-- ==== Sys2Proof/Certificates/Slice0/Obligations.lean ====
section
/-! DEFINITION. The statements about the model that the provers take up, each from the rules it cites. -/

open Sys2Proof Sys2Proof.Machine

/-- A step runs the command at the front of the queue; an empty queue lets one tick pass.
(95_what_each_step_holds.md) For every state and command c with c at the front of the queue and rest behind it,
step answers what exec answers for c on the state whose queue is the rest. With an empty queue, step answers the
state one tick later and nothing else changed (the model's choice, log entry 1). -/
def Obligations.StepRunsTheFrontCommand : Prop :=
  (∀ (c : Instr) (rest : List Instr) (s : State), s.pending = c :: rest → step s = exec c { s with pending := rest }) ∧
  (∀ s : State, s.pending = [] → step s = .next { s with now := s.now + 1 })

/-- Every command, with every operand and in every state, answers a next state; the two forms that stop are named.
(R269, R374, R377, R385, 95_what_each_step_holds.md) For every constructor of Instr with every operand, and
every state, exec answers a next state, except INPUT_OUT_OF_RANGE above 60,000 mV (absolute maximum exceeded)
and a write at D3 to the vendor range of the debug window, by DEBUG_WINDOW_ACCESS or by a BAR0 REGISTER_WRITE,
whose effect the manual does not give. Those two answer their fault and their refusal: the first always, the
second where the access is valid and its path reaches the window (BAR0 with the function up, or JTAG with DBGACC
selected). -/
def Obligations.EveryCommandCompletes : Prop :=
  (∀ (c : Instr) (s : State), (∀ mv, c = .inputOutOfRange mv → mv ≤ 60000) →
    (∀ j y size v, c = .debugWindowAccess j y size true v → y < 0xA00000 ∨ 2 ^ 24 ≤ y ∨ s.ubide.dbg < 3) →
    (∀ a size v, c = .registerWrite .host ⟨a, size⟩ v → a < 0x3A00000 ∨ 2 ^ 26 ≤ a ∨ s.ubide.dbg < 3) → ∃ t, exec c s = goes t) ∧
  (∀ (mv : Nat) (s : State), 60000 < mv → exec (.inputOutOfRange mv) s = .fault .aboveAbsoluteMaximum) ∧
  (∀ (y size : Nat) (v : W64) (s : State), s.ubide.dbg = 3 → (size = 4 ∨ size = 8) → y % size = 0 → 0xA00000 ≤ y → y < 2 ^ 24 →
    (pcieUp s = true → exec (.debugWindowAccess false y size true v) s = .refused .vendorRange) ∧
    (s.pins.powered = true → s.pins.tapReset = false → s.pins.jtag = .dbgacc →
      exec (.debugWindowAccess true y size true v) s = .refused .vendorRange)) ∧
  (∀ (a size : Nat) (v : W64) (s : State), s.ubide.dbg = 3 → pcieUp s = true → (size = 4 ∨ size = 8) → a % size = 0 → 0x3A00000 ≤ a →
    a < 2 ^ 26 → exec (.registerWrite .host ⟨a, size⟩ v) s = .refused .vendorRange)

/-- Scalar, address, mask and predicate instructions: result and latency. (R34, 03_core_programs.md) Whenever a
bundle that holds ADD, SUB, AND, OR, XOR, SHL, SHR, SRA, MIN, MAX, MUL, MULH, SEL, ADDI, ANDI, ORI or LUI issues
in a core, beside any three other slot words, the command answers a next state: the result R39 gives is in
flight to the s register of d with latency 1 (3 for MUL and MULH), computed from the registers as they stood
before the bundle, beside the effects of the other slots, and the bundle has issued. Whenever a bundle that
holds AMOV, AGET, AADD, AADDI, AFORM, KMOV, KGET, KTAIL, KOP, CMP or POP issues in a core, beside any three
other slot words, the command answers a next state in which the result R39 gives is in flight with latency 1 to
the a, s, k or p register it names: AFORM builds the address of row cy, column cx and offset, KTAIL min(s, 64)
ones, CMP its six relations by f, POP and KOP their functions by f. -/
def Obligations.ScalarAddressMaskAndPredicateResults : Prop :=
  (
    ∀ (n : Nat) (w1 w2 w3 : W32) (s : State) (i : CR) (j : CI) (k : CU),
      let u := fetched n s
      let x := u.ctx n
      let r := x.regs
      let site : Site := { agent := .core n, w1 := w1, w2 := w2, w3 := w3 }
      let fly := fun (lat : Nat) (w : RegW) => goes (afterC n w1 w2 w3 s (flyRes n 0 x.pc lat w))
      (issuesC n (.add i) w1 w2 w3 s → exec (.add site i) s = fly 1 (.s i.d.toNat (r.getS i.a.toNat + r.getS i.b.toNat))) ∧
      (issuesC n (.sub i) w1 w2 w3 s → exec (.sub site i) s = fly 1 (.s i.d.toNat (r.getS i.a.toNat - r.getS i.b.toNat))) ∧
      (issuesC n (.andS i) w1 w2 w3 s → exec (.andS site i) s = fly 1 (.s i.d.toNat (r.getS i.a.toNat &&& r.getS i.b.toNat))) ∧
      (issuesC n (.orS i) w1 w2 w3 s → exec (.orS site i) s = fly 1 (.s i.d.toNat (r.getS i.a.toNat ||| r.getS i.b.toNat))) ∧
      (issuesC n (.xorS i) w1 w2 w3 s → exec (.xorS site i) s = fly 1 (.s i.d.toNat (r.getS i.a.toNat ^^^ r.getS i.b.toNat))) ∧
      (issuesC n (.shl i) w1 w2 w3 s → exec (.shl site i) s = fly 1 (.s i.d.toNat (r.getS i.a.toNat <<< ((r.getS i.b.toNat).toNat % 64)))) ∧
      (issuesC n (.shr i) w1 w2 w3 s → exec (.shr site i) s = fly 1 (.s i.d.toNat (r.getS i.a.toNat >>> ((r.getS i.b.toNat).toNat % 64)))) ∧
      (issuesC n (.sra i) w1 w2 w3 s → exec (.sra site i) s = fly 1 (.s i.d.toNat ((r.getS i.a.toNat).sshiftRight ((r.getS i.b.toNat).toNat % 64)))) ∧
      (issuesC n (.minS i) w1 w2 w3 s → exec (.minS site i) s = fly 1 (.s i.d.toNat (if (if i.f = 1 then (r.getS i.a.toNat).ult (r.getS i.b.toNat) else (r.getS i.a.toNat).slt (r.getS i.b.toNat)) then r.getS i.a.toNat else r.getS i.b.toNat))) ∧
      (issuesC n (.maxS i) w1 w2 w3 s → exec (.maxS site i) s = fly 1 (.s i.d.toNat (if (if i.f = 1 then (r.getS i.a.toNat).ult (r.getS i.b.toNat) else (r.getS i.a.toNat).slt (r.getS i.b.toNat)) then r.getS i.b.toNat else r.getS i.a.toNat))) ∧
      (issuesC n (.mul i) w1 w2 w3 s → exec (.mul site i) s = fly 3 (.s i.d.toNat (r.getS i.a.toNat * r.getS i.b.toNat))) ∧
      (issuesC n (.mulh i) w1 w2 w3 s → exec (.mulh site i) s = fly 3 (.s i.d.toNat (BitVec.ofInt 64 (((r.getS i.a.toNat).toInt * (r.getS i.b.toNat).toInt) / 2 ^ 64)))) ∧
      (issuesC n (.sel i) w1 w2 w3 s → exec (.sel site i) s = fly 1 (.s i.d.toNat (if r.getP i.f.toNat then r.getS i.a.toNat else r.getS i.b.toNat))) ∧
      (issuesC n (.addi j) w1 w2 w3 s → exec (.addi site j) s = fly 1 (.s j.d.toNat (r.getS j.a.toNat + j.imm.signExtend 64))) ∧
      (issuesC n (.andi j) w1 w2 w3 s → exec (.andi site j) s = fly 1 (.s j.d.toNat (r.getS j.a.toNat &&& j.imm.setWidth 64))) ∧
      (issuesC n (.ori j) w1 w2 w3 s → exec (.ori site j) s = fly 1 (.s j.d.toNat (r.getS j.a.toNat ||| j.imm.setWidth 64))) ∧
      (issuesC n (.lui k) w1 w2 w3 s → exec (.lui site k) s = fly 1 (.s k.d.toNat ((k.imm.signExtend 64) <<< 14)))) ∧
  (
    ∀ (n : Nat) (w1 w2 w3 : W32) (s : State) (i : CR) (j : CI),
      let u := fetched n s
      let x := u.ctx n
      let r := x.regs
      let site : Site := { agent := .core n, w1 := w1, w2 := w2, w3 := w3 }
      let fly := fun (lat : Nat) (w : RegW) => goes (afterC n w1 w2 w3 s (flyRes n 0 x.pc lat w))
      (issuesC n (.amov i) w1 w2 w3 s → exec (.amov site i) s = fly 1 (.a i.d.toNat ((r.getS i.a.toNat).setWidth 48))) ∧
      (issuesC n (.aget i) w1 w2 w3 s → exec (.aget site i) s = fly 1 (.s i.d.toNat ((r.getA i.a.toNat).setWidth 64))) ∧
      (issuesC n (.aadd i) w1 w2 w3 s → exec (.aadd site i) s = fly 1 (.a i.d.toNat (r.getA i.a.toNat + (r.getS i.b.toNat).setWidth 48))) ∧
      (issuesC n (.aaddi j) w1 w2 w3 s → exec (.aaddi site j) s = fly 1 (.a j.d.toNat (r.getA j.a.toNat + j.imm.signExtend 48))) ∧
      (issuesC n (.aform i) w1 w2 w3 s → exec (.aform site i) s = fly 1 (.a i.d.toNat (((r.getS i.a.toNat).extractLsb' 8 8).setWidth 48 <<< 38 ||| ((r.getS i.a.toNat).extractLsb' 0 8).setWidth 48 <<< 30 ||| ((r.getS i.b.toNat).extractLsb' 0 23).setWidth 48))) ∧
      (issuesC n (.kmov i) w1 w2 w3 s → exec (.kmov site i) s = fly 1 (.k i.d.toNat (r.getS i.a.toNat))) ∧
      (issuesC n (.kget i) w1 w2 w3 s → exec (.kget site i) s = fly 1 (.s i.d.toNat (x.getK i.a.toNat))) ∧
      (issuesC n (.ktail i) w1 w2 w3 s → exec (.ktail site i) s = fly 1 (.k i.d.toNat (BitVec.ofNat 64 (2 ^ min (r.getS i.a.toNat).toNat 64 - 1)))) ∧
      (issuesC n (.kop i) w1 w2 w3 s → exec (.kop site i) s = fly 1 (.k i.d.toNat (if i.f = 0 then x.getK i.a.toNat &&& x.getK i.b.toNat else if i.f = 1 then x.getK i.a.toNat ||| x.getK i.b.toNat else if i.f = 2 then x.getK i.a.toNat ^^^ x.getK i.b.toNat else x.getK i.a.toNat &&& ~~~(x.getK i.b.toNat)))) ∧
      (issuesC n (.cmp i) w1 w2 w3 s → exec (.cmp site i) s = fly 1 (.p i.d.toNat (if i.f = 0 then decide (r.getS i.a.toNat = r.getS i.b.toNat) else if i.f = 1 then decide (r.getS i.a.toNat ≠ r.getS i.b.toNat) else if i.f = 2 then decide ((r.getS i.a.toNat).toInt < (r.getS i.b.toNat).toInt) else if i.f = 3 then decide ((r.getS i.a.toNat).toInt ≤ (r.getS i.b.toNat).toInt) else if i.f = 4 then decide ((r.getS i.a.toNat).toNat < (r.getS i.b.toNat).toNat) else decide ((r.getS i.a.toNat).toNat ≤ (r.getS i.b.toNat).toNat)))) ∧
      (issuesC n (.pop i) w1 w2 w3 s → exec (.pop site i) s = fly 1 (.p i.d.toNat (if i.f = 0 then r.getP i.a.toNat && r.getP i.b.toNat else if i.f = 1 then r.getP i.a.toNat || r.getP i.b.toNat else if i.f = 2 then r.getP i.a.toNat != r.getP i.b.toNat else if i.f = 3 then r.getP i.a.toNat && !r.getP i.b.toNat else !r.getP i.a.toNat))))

**EXERCISE:**
All that belongs in your answer is the stretch of entries above from the line with "selected). -/" through the line with "(∀ j y size", printed exactly.

**SOLUTION TO THIS PROBLEM:**
selected). -/
def Obligations.EveryCommandCompletes : Prop :=
  (∀ (c : Instr) (s : State), (∀ mv, c = .inputOutOfRange mv → mv ≤ 60000) →
    (∀ j y size v, c = .debugWindowAccess j y size true v → y < 0xA00000 ∨ 2 ^ 24 ≤ y ∨ s.ubide.dbg < 3) →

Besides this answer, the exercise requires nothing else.